--- ABOUT THIS EXERCISE ---
Say how many lines in the records hold "settleReports". Nothing but the number should be given.

--- GIVEN ENTRIES ---
★ ★ ★ ★ ★

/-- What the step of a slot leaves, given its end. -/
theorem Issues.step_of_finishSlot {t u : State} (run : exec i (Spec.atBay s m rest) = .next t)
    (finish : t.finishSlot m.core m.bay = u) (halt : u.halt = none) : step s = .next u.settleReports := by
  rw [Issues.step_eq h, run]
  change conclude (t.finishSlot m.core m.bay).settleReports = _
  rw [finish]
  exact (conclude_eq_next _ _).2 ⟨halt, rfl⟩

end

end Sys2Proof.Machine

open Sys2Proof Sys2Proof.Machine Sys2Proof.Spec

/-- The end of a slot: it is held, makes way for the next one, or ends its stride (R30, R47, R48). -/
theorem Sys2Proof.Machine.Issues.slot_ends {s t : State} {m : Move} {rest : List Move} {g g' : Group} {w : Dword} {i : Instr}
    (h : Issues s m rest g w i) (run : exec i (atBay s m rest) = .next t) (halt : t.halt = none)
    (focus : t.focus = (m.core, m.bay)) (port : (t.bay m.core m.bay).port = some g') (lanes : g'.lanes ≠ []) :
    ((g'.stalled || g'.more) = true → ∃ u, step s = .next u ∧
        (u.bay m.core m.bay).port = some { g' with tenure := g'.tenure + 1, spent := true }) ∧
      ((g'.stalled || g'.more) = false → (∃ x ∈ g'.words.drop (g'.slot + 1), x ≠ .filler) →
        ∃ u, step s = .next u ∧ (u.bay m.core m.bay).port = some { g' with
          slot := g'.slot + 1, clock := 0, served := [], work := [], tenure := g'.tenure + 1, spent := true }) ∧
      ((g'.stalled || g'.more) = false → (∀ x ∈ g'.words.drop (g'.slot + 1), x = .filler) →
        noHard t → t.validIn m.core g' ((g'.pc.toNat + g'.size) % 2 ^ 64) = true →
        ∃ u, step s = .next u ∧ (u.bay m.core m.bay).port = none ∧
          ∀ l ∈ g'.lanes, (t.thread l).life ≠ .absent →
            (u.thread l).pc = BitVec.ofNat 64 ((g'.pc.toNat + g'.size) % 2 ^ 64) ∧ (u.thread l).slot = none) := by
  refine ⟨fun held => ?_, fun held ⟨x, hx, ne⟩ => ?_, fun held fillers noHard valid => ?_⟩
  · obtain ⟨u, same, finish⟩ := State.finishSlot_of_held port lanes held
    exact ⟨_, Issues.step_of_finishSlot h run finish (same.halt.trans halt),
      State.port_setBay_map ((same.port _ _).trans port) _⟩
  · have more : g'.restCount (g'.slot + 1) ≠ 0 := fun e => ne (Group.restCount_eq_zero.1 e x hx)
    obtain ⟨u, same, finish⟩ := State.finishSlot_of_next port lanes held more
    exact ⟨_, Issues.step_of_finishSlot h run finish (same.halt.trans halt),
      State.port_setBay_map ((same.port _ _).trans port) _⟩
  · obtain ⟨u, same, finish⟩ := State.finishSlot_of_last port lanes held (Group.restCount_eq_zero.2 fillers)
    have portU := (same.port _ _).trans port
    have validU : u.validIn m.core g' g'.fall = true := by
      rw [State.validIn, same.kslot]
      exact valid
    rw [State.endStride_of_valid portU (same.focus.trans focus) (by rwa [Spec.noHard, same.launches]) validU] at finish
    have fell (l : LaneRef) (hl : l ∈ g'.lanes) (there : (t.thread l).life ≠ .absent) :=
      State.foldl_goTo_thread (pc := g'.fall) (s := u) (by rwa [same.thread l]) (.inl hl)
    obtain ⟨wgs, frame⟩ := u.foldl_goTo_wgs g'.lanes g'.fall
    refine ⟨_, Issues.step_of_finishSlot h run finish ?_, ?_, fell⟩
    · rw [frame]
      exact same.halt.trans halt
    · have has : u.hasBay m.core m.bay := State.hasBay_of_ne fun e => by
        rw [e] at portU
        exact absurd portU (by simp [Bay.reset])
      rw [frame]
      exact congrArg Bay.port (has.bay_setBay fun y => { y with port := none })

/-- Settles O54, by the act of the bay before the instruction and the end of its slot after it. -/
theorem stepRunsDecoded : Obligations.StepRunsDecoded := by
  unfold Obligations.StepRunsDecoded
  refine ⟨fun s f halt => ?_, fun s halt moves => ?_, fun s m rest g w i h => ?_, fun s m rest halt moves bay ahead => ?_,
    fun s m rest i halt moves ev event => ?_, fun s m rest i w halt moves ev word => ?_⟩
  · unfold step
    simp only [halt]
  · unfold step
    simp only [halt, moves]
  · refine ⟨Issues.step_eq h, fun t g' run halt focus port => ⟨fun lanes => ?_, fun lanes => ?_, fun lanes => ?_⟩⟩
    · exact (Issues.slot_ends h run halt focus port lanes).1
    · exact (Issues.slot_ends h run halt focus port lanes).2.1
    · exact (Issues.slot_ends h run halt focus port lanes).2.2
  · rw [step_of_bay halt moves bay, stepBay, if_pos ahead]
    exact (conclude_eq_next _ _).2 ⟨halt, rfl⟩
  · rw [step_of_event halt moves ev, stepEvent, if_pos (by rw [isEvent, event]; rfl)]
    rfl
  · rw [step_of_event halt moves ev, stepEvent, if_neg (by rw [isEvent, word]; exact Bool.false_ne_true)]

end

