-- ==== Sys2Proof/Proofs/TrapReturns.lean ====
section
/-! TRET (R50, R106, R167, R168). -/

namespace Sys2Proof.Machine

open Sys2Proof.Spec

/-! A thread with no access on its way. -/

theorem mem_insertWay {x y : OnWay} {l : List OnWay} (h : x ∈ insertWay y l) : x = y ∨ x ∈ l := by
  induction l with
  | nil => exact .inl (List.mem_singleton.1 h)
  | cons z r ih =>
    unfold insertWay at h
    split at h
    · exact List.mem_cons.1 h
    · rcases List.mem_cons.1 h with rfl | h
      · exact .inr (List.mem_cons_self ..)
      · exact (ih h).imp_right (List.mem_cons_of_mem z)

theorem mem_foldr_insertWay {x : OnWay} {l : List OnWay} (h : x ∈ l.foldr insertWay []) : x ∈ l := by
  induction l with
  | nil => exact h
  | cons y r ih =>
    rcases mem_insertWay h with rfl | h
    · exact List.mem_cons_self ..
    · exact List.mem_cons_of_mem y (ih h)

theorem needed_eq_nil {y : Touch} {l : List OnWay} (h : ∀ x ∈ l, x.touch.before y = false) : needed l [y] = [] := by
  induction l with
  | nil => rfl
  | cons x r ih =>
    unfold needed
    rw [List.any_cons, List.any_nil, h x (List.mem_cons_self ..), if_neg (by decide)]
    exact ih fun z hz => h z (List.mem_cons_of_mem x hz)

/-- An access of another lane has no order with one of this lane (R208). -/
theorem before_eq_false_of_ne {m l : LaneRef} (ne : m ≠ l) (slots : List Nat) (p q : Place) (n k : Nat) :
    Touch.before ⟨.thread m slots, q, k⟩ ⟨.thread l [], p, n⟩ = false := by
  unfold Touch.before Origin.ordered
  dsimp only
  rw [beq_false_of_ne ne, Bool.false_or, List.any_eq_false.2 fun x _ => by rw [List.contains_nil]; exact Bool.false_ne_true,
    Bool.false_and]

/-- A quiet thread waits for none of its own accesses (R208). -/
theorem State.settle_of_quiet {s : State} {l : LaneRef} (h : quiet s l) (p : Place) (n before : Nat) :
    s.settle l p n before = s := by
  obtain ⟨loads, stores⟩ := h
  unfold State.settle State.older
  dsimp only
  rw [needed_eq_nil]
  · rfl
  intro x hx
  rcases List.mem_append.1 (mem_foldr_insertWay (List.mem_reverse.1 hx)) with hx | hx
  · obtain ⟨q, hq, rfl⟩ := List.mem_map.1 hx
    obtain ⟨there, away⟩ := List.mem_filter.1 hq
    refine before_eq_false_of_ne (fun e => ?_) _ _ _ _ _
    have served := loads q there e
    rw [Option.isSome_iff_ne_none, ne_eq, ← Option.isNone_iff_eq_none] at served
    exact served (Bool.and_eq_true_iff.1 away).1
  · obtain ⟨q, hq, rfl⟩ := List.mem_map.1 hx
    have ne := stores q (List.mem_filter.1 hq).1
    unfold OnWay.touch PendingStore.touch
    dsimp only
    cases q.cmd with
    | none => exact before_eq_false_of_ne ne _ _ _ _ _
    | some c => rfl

★ ★ ★ ★ ★

--- TASK SOLUTION ---
2